* [Exercise aim]: Restate word for word the lines of the material below, from the line with "s.err with count" to the line with "raiseConfigError code cmd", both lines included, and no others.
### Available data ###
-- ==== Sys2Proof/Certificates/Slice0/Obligations.lean ====
section
/-!
DEFINITION. The statements about the acquisition core. Each is read off the numbered rules its
docstring names. Where a next state is written `{ s with … }`, every register, queue and byte of memory
not named in it is unchanged: that is the statement's frame.
-/

open Sys2Proof Sys2Proof.Machine

/-! ### Encoding -/

/-- No bit of an encoding is dropped: every well-formed operation comes back from its encoding
(30_encoding.md R111 to R117). -/
def Obligations.DecodeInvertsEncode : Prop :=
  ∀ i : Instr, i.wellFormed = true → decode (encode i) = some i

/-- A word or a select has one meaning: what decodes is well-formed and encodes back to the same word,
so no reserved bit is ignored (30_encoding.md R111, R116 to R118). -/
def Obligations.EncodeInvertsDecode : Prop :=
  ∀ (x : Code) (i : Instr), decode x = some i → i.wellFormed = true ∧ encode i = x

/-- The command decoder is the table of 30_encoding.md R116 with the operands of R114, total on all
words; no two rows match one word (R119). -/
def Obligations.CommandDecoderIsTheTable : Prop :=
  (∀ w : Word64,
    decodeCmd w = tableCommand (w.extractLsb' 56 8).toNat (w.extractLsb' 0 56).toNat) ∧
  cmdRows.Pairwise fun a b => ∀ w : Word64, ¬(w &&& a.mask = a.value ∧ w &&& b.mask = b.value)

/-- Words the spec writes out, and the operations they are (43_controller_commands.md R213 to R224,
30_encoding.md R117). -/
def Obligations.SpecWordsDecode : Prop :=
  decode (.cmd 0x0100000000000000) = some .run ∧
  decode (.cmd 0x05000000000007D0) = some (.setDepth 2000) ∧
  decode (.cmd 0x0400000000000001) = some (.setMode .single) ∧
  decode (.cmd 0x080000000BEBC200) = some (.setDelay 200000000) ∧
  decode (.cmd 0x090000000003D090) = some (.setLevel 250000) ∧
  decode (.cmd 0x0A00000000000001) = some (.setType .falling) ∧
  decode (.cmd 0x0100000000000001) = none ∧ decode (.cmd 0x0C00000000000000) = none ∧
  decode (.uop 0x22) = some .rbRead ∧ decode (.uop 0x43) = some .brgSwitchIfNeeded ∧
  decode (.uop 0x54) = none

/-- The 72-byte header image holds every field at the offset 10_state.md R45 to R47 give it, least
significant byte first (20_memory.md R75): reading the fields back gives the header. -/
def Obligations.HeaderImageRoundTrip : Prop :=
  ∀ h : Header, (headerBytes h).length = 72 ∧ headerOfBytes (headerBytes h) = h

/-! ### A step runs the decoded operation -/

/-- The drain of `P_CMD` runs the operation the head word decodes to, on the state with the word (and
the turn) taken off; an empty queue ends the drain (43_controller_commands.md R210). -/
def Obligations.StepRunsHeadCommand : Prop :=
  ∀ (s : State) (rest : List Turn), CtlTurn s rest → s.c.todo = [] → s.c.phase = .cmd →
    (∀ w q i, s.cmdq = w :: q → decode (.cmd w) = some i →
      step s = exec i { s with agenda := rest, cmdq := q }) ∧
    (s.cmdq = [] → step s = .next { s with agenda := rest, c := { s.c with phase := .wait } })

/-- A word that is no command raises `E_UNKNOWN_CMD`, and nothing else changes
(43_controller_commands.md R224). -/
def Obligations.UnknownWordIsRejected : Prop :=
  ∀ (s : State) (rest : List Turn) (w : Word64) (q : List Word64),
    CtlTurn s rest → s.c.todo = [] → s.c.phase = .cmd → s.cmdq = w :: q →
    tableCommand (w.extractLsb' 56 8).toNat (w.extractLsb' 0 56).toNat = none →
    step s =
      .next
        { s with
          agenda := rest
          cmdq := q
          err := { s.err with count := s.err.count + 1, code := 0x06, cmd := w } }

/-- A select presented at the unit-operation interface runs the operation it decodes to when that
operation's step is enabled, and waits when it is not; a select of no row is refused (30_encoding.md
R113, R118). That the interface is a slot of the state is the model's choice, log 12; that a step
that is not enabled changes nothing is log 14. -/
def Obligations.StepRunsPresentedSelect : Prop :=
  ∀ (s : State) (w : Select), s.par.valid = true → s.uop = some w →
    (∀ i, decode (.uop w) = some i → uopEnabled i s = true →
      step s = exec i { s with uop := none }) ∧
    (∀ i, decode (.uop w) = some i → uopEnabled i s = false → step s = .next s) ∧
    (decode (.uop w) = none → step s = .refused (.badSelect w))

/-- The situations outside the domain are refused, by name: parameters outside 00_scope.md R7 to R9, a
re-open with a request outstanding (45_bridge.md R310), a ring of capacity 0 (41_ring_buffer.md
R151). What the model does with them is its choice: log 3, log 22, log 21. -/
def Obligations.OutsideTheDomainIsRefused : Prop :=
  (∀ s : State, s.par.valid = false → step s = .refused .paramsOutOfDomain) ∧
  (∀ s : State, s.br.isOpen = true → s.br.latched = true →
    exec .rdrOpen s = .refused .reopenOutstanding) ∧
  (∀ s : State, s.port.cap = 0 → exec .rbConfigure s = .refused .capacityZero) ∧
  (∀ s : State, s.rb[s.port.c].cap = 0 → s.port.lane ≠ [] →
    exec .rbWrite s = .refused .capacityZero)

/-! ### Exceptions -/

/-- The two exception entries (60_exceptions.md R325, R330), and every rejection of a command: the code
of its first failing check and the word it came in, with nothing but the error log changed (R326,
R327; 43_controller_commands.md R216, R219, R220, R221). The delay is converted at `RATE_HZ` rounded
down where `NCH` does not divide `BASE_RATE_HZ`: the model's choice, log 4. -/
def Obligations.CommandRejections : Prop :=
  ((∀ (code : Byte) (cmd : Word64) (s : State),
     raiseConfigError code cmd s =
       { s with err := { count := s.err.count + 1, code := code, cmd := cmd, fatal := s.err.fatal } }) ∧
   (∀ (code : Byte) (s : State),
     raiseFatal code s =
       { s with err := { s.err with fatal := code }, c := { s.c with halted := true } })) ∧
  ((∀ (s : State) (w : Word64) (samples : Nat), decodeCmd w = some (.setDepth samples) →
     (samples < s.par.minw ∨ s.par.maxw < samples →
       exec (.setDepth samples) s = .next (raiseConfigError 0x01 w s)) ∧
     (s.par.minw ≤ samples → samples ≤ s.par.maxw → samples ≤ s.cfg.pos.toNat →
       exec (.setDepth samples) s = .next (raiseConfigError 0x02 w s))) ∧
   (∀ (s : State) (w : Word64) (microvolts : Int), decodeCmd w = some (.setLevel microvolts) →
     ((s.par.fsUv[s.cfg.src.toNat]'s.cfg.src.isLt).toNat : Int) < 2 * |microvolts| →
     exec (.setLevel microvolts) s = .next (raiseConfigError 0x03 w s)) ∧
   (∀ (s : State) (w : Word64) (channel : Nat), decodeCmd w = some (.setSrc channel) →
     s.par.nch ≤ channel → exec (.setSrc channel) s = .next (raiseConfigError 0x04 w s)) ∧
   (∀ (s : State) (w : Word64) (femtoseconds : Nat), decodeCmd w = some (.setDelay femtoseconds) →
     s.cfg.W.toNat ≤ femtoseconds * rateHz s.par / 10 ^ 15 →
     exec (.setDelay femtoseconds) s = .next (raiseConfigError 0x05 w s)))

/-- Every command completes, accepted or rejected, and a rejected one changes the error log alone
(43_controller_commands.md R211; 60_exceptions.md R325, R327). -/
def Obligations.CommandsAcceptOrReject : Prop :=
  ∀ (i : Instr) (s : State), isCommand i = true → s.par.valid = true → s.cfg.hyst.toNat ≤ 127 →
    ∃ t, exec i s = .next t ∧
      (t.err = s.err ∨
        (t = { s with err := t.err } ∧ t.err.count = s.err.count + 1 ∧ t.err.fatal = s.err.fatal))

/-- Once `CTL` has halted or exited, no step changes anything it owns, nor a byte of the segment, and
it stays so; the other agents go on (44_controller_sequencer.md R240, R261; 60_exceptions.md R330). -/
def Obligations.StoppedControllerFreezes : Prop :=
  ∀ s t : State, s.c.halted = true ∨ s.c.phase = .exit → step s = .next t →
    t.par = s.par ∧ t.cfg = s.cfg ∧ t.rb = s.rb ∧ t.trg = s.trg ∧
      t.c = { s.c with cancel := t.c.cancel } ∧ t.err = s.err ∧ t.bw = s.bw ∧ t.seg = s.seg ∧
      t.semReq ≥ s.semReq ∧ t.semResp ≤ s.semResp

/-! ### Host commands -/

/-- `RUN` restarts the engine and the two counters of a stopped core and leaves a running one alone;
`STOP` clears `C.runMode`; `FORCE` sets `C.forcePending`; none changes anything else
(43_controller_commands.md R213, R214, R215). -/
def Obligations.RunControlCommandsComplete : Prop :=
  (∀ s : State,
     (s.c.runMode = false →
       exec .run s =
         .next
           { s with
             trg := { s.trg with state := .unarmed, captureRemaining := 0, holdoffRemaining := 0 }
             c := { s.c with runMode := true, autoCount := 0, streamCount := 0 } }) ∧
     (s.c.runMode = true → exec .run s = .next s)) ∧
  (∀ s : State,
     exec .stop s = .next { s with c := { s.c with runMode := false } } ∧
     exec .force s = .next { s with c := { s.c with forcePending := true } })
###
* [Answer below]:
          err := { s.err with count := s.err.count + 1, code := 0x06, cmd := w } }

/-- A select presented at the unit-operation interface runs the operation it decodes to when that
operation's step is enabled, and waits when it is not; a select of no row is refused (30_encoding.md
R113, R118). That the interface is a slot of the state is the model's choice, log 12; that a step
that is not enabled changes nothing is log 14. -/
def Obligations.StepRunsPresentedSelect : Prop :=
  ∀ (s : State) (w : Select), s.par.valid = true → s.uop = some w →
    (∀ i, decode (.uop w) = some i → uopEnabled i s = true →
      step s = exec i { s with uop := none }) ∧
    (∀ i, decode (.uop w) = some i → uopEnabled i s = false → step s = .next s) ∧
    (decode (.uop w) = none → step s = .refused (.badSelect w))

/-- The situations outside the domain are refused, by name: parameters outside 00_scope.md R7 to R9, a
re-open with a request outstanding (45_bridge.md R310), a ring of capacity 0 (41_ring_buffer.md
R151). What the model does with them is its choice: log 3, log 22, log 21. -/
def Obligations.OutsideTheDomainIsRefused : Prop :=
  (∀ s : State, s.par.valid = false → step s = .refused .paramsOutOfDomain) ∧
  (∀ s : State, s.br.isOpen = true → s.br.latched = true →
    exec .rdrOpen s = .refused .reopenOutstanding) ∧
  (∀ s : State, s.port.cap = 0 → exec .rbConfigure s = .refused .capacityZero) ∧
  (∀ s : State, s.rb[s.port.c].cap = 0 → s.port.lane ≠ [] →
    exec .rbWrite s = .refused .capacityZero)

/-! ### Exceptions -/

/-- The two exception entries (60_exceptions.md R325, R330), and every rejection of a command: the code
of its first failing check and the word it came in, with nothing but the error log changed (R326,
R327; 43_controller_commands.md R216, R219, R220, R221). The delay is converted at `RATE_HZ` rounded
down where `NCH` does not divide `BASE_RATE_HZ`: the model's choice, log 4. -/
def Obligations.CommandRejections : Prop :=
  ((∀ (code : Byte) (cmd : Word64) (s : State),
     raiseConfigError code cmd s =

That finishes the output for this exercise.